Pharmacological properties : תכונות פרמקולוגיות

Pharmacodynamic Properties

5.1 Pharmacodynamic properties
Pharmacotherapeutic group: HMG-CoA reductase inhibitor.
ATC Code: C10A A01.

Mechanism of action
After oral ingestion, simvastatin, which is an inactive lactone, is hydrolyzed in the liver to the corresponding active beta-hydroxyacid form which has a potent activity in inhibiting HMG- CoA reductase (3 hydroxy - 3 methylglutaryl CoA reductase). This enzyme catalyses the conversion of HMG-CoA to mevalonate, an early and rate- limiting step in the biosynthesis of cholesterol.

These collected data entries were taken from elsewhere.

-- ==== Sys2Proof/Certificates/Slice0/Obligations.lean ====
section
/-! DEFINITION. The statements for the provers. -/

open Sys2Proof Sys2Proof.Machine

namespace Sys2Proof.Claim

/-! Words that the statements share. -/

/-- Memory is as it was: the directory, every byte, the frames, the error marks, and the tiers' moves and fences. -/
def MemSame (s t : State) : Prop :=
  t.dir = s.dir ∧ t.bytes = s.bytes ∧ t.frames = s.frames ∧ t.ue = s.ue ∧ t.ce = s.ce ∧ t.tiers = s.tiers

/-- The Zenith passes, the Almanac, the verdicts and the timetables are as they were. -/
def StepSame (s t : State) : Prop :=
  t.zrun = s.zrun ∧ t.zslice = s.zslice ∧ t.alm = s.alm ∧ t.vrd = s.vrd ∧ t.tts = s.tts

/-- The network, PTP, the clocks and the Span ports are as they were. -/
def FabricSame (s t : State) : Prop := t.net = s.net ∧ t.ptp = s.ptp ∧ t.time = s.time ∧ t.span = s.span

/-- The queue, the faults, the service state, Lodestar and power are as they were. -/
def ServiceSame (s t : State) : Prop :=
  t.pending = s.pending ∧ t.wear = s.wear ∧ t.fsrPend = s.fsrPend ∧ t.fencing = s.fencing ∧ t.rejoined = s.rejoined ∧
    t.lode = s.lode ∧ t.pwr = s.pwr

/-- Every program context is as it was. -/
def CtxSame (s t : State) : Prop := ∀ c, t.ctx c = s.ctx c

/-- Nothing but CSRs and program contexts differs. -/
def OnlyRegs (s t : State) : Prop :=
  MemSame s t ∧ StepSame s t ∧ FabricSame s t ∧ ServiceSame s t ∧ t.traps = s.traps

/-- Every CSR outside the list reads as before. -/
def CsrsBut (s t : State) (l : List Nat) : Prop := ∀ a, a ∉ l → t.rd a = s.rd a

/-- Every other program context is as before. -/
def CtxsBut (s t : State) (c : Ctx) : Prop := ∀ d, d ≠ c → t.ctx d = s.ctx d

/-- Nothing but the listed CSRs differs. -/
def OnlyCsrs (s t : State) (l : List Nat) : Prop := CsrsBut s t l ∧ CtxSame s t ∧ OnlyRegs s t

/-- The sequencer of the context holds no instruction but `i` (R260). -/
def HoldsNoOther (s : State) (c : Ctx) (i : Instr) : Prop := ∀ j, (s.ctx c).held = some j → j = i

/-- The context issues the instruction at this state: it runs and holds no other, its predicate is not pending and true, it
performs the class, and no register that the instruction names is pending (R259, R260, R263, R265). -/
def Issues (s : State) (c : Ctx) (p : Pred) (i : Instr) (ss ps : List Nat) : Prop :=
  s.running c = true ∧ HoldsNoOther s c i ∧ p.psel.val ∉ (s.ctx c).pendP ∧ ((s.ctx c).regs.getP p.psel.val != p.pneg) = true ∧
    performed c i = true ∧ (∀ n ∈ ss, n ∉ (s.ctx c).pendS) ∧ (∀ n ∈ ps, n ∉ (s.ctx c).pendP)

/-- Registers of a context that an issue may change. -/
def seqRegs : Ctx → List Nat
  | .cell k => [R.CELL_SEQ_STAT k, R.CELL_SEQ_ISSUE_CNT k]
  | .zen _ _ => []

/-- The sequencer of context `c` has issued one instruction, holds none and goes on at `pc`: on a cell the issue counts and the run
state stays, and the context's registers, line and everything else are those of `x`. No other context differs, and no CSR but
those of the sequencer and of `l`. -/
def AdvancedRegs (s t : State) (c : Ctx) (pc : Nat) (x : CellCtx) (l : List Nat) : Prop :=
  t.pc c = pc % 2 ^ 48 ∧
  (match c with
    | .cell k => t.ctx c = { x with held := none } ∧ t.rd (R.CELL_SEQ_ISSUE_CNT k) = satAdd64 (s.rd (R.CELL_SEQ_ISSUE_CNT k)) 1 ∧
        t.runState k = s.runState k
    | .zen _ _ => t.ctx c = { x with held := none, zpc := pc % 2 ^ 48 }) ∧
  CsrsBut s t (seqRegs c ++ l) ∧ CtxsBut s t c

/-- The same, and nothing else differs. -/
def AdvancedBut (s t : State) (c : Ctx) (pc : Nat) (x : CellCtx) (l : List Nat) : Prop :=
  AdvancedRegs s t c pc x l ∧ OnlyRegs s t

/-- The same with no CSR beside those of the sequencer. -/
def Advanced (s t : State) (c : Ctx) (pc : Nat) (x : CellCtx) : Prop := AdvancedBut s t c pc x []

/-- The context `x` once the instruction that issued at `s` has been accepted and is in flight as `fl`. -/
def inFlight (s : State) (c : Ctx) (x : CellCtx) (fl : Flight) : CellCtx :=
  { x with
    waiting := (s.ctx c).waiting.filter (·.seq != (s.ctx c).seqno)
    flight := (s.ctx c).flight ++ [fl]
    seqno := (s.ctx c).seqno + 1 }

/-- The instruction waits to issue: the context holds it, and nothing else changes (R260, R263, R264). -/
def Waits (o : Host.Outcome State Fault Refusal) (s : State) (c : Ctx) (i : Instr) : Prop :=
  ∃ t, o = .next t ∧ t.ctx c = { s.ctx c with held := some i } ∧ CsrsBut s t [] ∧ CtxsBut s t c ∧ OnlyRegs s t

Simvastatin has been shown to reduce both normal and elevated LDL-C concentrations. LDL is formed from very-low-density protein (VLDL) and is catabolised predominantly by the high affinity LDL receptor. The mechanism of the LDL-lowering effect of simvastatin may involve both reduction of VLDL-cholesterol (VLDL-C) concentration and induction of the LDL receptor, leading to reduced production and increased catabolism of LDL-C. Apolipoprotein B also falls substantially during treatment with simvastatin. In addition, simvastatin moderately increases HDL-C and reduces plasma TG. As a result of these changes the ratios of total-to HDL-C and LDL- to HDL-C are reduced.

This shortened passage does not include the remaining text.